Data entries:
%%

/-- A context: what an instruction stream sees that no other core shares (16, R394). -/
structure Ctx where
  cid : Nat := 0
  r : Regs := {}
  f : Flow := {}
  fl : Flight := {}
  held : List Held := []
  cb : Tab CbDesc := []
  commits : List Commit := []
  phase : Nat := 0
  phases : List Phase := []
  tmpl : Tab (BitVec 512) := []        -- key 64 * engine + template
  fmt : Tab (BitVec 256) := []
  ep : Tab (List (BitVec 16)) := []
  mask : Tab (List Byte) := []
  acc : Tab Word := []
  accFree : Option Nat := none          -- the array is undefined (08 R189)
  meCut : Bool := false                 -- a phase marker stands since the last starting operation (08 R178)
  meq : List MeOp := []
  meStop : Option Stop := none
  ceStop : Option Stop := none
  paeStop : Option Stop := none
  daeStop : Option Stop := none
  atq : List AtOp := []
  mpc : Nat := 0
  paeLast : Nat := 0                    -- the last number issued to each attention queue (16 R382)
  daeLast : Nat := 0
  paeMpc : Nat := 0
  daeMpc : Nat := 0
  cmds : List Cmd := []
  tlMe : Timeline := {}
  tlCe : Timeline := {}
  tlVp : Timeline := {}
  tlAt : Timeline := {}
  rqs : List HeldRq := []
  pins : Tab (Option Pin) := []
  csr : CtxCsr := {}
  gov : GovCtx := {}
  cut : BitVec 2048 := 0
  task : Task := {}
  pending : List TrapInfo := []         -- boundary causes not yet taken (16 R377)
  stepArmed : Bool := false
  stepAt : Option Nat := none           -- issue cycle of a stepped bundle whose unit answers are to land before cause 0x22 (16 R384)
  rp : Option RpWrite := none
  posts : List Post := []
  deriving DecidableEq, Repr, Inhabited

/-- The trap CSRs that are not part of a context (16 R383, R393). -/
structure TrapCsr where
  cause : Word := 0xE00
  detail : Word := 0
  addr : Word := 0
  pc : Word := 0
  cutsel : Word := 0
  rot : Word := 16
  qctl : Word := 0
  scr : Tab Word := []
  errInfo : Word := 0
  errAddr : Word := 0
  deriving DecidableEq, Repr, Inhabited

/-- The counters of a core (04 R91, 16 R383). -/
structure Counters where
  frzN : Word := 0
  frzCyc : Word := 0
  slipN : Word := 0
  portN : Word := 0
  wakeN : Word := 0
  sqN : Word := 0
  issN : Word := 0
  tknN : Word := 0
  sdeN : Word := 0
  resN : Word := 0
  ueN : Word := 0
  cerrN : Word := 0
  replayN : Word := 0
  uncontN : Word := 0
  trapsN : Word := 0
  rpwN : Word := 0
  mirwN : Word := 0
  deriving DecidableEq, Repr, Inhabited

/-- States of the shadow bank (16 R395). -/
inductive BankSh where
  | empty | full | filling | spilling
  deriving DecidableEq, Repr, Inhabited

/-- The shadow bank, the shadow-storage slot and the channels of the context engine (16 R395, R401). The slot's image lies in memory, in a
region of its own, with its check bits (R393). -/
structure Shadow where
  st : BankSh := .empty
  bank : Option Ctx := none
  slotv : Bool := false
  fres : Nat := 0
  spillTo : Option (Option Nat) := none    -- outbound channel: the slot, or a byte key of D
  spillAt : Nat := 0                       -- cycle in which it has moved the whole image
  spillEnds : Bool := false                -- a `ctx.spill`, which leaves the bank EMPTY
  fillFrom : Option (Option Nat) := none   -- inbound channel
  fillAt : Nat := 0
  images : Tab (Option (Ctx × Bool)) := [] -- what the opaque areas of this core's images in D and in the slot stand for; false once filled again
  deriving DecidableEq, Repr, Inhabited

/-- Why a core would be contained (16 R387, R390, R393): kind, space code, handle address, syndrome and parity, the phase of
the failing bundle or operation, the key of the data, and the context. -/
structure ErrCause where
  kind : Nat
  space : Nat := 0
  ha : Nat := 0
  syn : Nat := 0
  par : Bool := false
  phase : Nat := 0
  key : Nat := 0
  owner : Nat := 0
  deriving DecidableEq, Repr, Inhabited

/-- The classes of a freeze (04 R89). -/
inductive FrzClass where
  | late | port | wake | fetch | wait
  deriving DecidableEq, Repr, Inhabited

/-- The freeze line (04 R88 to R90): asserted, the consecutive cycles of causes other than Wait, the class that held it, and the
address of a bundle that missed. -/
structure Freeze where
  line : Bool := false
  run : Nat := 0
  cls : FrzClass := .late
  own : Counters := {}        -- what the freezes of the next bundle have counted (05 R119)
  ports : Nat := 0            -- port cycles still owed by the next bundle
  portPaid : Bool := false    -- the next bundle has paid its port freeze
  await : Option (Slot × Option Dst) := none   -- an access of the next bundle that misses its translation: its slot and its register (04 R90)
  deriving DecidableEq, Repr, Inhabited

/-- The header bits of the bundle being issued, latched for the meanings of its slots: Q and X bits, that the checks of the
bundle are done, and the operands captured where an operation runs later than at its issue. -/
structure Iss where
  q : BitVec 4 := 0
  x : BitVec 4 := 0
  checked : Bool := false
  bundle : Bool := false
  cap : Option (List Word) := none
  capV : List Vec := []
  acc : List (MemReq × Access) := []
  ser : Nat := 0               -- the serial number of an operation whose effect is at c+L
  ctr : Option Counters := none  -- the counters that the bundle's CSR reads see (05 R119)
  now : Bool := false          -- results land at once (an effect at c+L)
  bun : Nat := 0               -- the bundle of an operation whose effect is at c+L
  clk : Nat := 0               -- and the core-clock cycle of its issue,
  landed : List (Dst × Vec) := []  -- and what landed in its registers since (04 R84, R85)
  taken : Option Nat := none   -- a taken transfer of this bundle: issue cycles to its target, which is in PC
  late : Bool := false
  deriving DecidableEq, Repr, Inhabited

%%
%%

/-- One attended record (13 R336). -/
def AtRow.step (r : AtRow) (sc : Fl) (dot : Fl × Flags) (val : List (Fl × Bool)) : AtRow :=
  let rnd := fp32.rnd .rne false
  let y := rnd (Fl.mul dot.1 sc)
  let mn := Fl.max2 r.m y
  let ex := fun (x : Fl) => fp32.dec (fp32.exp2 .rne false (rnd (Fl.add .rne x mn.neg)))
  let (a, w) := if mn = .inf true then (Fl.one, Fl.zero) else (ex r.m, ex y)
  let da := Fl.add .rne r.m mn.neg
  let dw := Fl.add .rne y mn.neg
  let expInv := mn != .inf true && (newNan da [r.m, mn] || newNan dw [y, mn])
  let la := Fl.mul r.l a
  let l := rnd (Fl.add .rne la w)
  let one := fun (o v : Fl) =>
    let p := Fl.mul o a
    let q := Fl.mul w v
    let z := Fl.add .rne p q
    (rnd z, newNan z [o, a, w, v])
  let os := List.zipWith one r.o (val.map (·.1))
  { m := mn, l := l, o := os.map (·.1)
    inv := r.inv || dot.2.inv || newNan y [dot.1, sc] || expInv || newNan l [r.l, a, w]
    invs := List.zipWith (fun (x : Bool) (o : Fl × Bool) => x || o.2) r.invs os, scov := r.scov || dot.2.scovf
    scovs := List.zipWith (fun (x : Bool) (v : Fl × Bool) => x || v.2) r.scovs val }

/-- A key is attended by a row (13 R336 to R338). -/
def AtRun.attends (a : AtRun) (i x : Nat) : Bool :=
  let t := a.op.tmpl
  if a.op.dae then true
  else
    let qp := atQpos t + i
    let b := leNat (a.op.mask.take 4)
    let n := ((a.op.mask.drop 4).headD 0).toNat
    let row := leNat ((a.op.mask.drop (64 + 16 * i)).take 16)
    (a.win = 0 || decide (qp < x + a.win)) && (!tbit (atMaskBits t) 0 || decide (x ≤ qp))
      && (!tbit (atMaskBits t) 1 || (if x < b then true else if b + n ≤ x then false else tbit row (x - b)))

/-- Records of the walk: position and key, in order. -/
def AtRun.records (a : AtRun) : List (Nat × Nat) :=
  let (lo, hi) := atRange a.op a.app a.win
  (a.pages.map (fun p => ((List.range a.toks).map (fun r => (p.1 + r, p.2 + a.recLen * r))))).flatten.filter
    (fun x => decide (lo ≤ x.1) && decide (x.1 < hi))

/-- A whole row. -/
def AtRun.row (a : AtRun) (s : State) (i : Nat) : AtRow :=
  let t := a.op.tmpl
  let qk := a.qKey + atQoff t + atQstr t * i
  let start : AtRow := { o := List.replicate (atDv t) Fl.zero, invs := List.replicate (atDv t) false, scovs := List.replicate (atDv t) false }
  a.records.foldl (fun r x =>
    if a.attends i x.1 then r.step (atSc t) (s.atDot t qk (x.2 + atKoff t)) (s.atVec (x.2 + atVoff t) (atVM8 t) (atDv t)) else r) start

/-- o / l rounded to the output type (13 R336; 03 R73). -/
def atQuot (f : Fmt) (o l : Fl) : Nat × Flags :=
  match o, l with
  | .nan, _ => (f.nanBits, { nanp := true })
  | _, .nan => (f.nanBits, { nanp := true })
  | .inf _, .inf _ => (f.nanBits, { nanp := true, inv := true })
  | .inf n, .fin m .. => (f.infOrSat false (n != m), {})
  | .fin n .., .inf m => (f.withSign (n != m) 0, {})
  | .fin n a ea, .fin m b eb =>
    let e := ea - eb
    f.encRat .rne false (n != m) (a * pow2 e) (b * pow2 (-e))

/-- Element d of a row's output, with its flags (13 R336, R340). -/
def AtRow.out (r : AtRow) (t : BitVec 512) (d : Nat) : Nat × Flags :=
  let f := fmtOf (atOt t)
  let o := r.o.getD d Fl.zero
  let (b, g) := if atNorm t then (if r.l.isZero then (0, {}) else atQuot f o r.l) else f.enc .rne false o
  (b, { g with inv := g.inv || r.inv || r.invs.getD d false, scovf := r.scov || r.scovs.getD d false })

%%

§ **EXERCISE REQUIREMENTS**
With the line that has "pins : Tab (Option Pin) := []" as the first and the line that has "stepArmed : Bool := false" as the last, repeat exactly that run of lines above and no more.

§ **RESULT OF THE EXERCISE**
  pins : Tab (Option Pin) := []
  csr : CtxCsr := {}
  gov : GovCtx := {}
  cut : BitVec 2048 := 0
  task : Task := {}
  pending : List TrapInfo := []         -- boundary causes not yet taken (16 R377)
  stepArmed : Bool := false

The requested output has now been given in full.